Substance abuse among older adults has increased the past few years. We’re not talking about the occasional gummy with cannabidiol — though CBD use is way up among older folks. The percent of alcohol-related deaths among Americans over 65 reached record highs in 2020. Death from opioids among those 65-plus also trended up (though in terms of sheer numbers of substance abusers, younger Americans far outstrip their older counterparts). Older adults can be reluctant to receive treatment at facilities tailored to younger populations. As Guerrasio says, “I hope one lesson for older people coming out of COVID is to be more open to saying, ‘I need help.’ ”
Work and the economy
From the office to retail, life is beamed onto screens, big and small...
Although the supply chain crisis has slowed the marketplace.
Online shopping takes off but struggles to fulfill its promises. Months of quarantine recalibrated how Americans earn, shop, invest and save. In a blink, cash was gone, and swiping or typing credit card details became the coin of the realm — that’s fine if you’re not managing age-related dexterity or cognitive issues. Among those who never bought online before 2020, 40 percent were doing so within a month, and, for older Americans, it was everyday items we’d never depended on the internet for: toothpaste, tomato sauce, thumbtacks, lunch — and it all magically arrived, via contactless delivery, after we tracked it to our homes.

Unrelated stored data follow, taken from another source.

/-- An illegal word; the second clause has no hypotheses. -/
theorem witness_StatusFollowsTheOrderOfChecks :
    (loaded ctxX [0xFFFFFFFF#32]).rstN = true ∧ (loaded ctxX [0xFFFFFFFF#32]).rspSlot = none ∧
    (loaded ctxX [0xFFFFFFFF#32]).rxBuf = [0xFFFFFFFF#32] ∧ legal 0xFFFFFFFF#32 = false := by decide
/-- The values the checks meet at: REFL 32 and 33, widths 8, 7, 32, 33. -/
theorem witness_StatusFollowsTheOrderOfChecks_boundaries :
    ¬ 32 < (32#6).toNat ∧ 32 < (33#6).toNat ∧ (8#8).toNat = 8 ∧
    ¬ ((7#8).toNat = 8 ∨ (7#8).toNat = 16 ∨ (7#8).toNat = 24 ∨ (7#8).toNat = 32) ∧ (32#8).toNat = 32 ∧
    ¬ ((33#8).toNat = 8 ∨ (33#8).toNat = 16 ∨ (33#8).toNat = 24 ∨ (33#8).toNat = 32) := by decide
theorem witness_OnlyThreeCommandsRespondWithData : ∃ t r,
    exec .chksum (loaded ctxT1 []) = .next t ∧ t.rspSlot = some r ∧ r.data ≠ 0#32 :=
  ⟨_, _, rfl, rfl, by decide +kernel⟩
theorem witness_ErrorLeavesTheContextUnchanged : ∃ t r,
    exec (.proc 9#16 checkData) (loaded ctxX []) = .next t ∧ t.rspSlot = some r ∧ r.status ≠ .ok :=
  ⟨_, _, rfl, rfl, by decide⟩
/-- Every command, on a valid engine and without one. -/
theorem witness_CommandsWriteOnlyTheirFields :
    ∀ i ∈ everyKind, (∃ t, exec i (loaded ctxG32 []) = .next t) ∧ ∃ t, exec i (loaded ctxX []) = .next t :=
  fun i _ => ⟨exec_answers i _, exec_answers i _⟩
theorem witness_CreateGenericBuildsTheMaskedEngine : ∀ p ∈ [(8#8, 0xFF#32), (16#8, 0xFFFF#32), (24#8, 0xFFFFFF#32),
      (32#8, 0xFFFFFFFF#32)],
    (p.1.toNat = 8 ∨ p.1.toNat = 16 ∨ p.1.toNat = 24 ∨ p.1.toNat = 32) ∧ p.2.toNat = 2 ^ p.1.toNat - 1 :=
  List.all_iff_forall_prop.mp (by decide +kernel)
theorem witness_UnsupportedWidthChangesNothing :
    (∀ w ∈ [0#8, 7#8, 9#8, 12#8, 31#8, 33#8, 64#8, 255#8],
      ¬ (w.toNat = 8 ∨ w.toNat = 16 ∨ w.toNat = 24 ∨ w.toNat = 32)) ∧
    (∃ t, exec (.createGeneric 12#8 false false 1#32 2#32 3#32) (loaded ctxT3 []) = .next t ∧
      t.rspSlot = some ⟨.unsupportedWidth, 0#32⟩) ∧
    (loaded ctxT3 [0x00000C01#32, 1#32, 2#32, 3#32]).rxBuf = encode (.createGeneric 12#8 false false 1#32 2#32 3#32) :=
  ⟨by decide, ⟨_, rfl, rfl⟩, by decide⟩
theorem witness_DestroyedHandleWithoutAValidEngine :
    (∀ i ∈ [Instr.reset, .procb 1#8, .proc 9#16 checkData, .chksum, .compute 9#16 checkData, .destroy],
      needsEngine i = true ∧ (loaded ctxX (encode i)).ctx.valid = false ∧ (loaded ctxX (encode i)).rstN = true ∧
      (loaded ctxX (encode i)).rspSlot = none ∧ decode (loaded ctxX (encode i)).rxBuf = .instr i []) ∧
    (∃ t r, exec .chksum (loaded Ctx.zero []) = .next t ∧ t.rspSlot = some r ∧ r.status = .destroyedHandle) :=
  ⟨by decide, ⟨_, _, rfl, rfl, rfl⟩⟩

Work has moved toward home. “Going” to work? Not so much anymore. Before the pandemic, 95 percent of commercial real estate in U.S. cities was occupied. Now it’s below 50 percent, in what some call “the office apocalypse.” One-third of business travel is likely gone forever, predicts Jeffrey Cole of USC’s Center for the Digital Future. “Zoom is a lot easier and cheaper than getting on a red-eye to New Jersey,” he notes.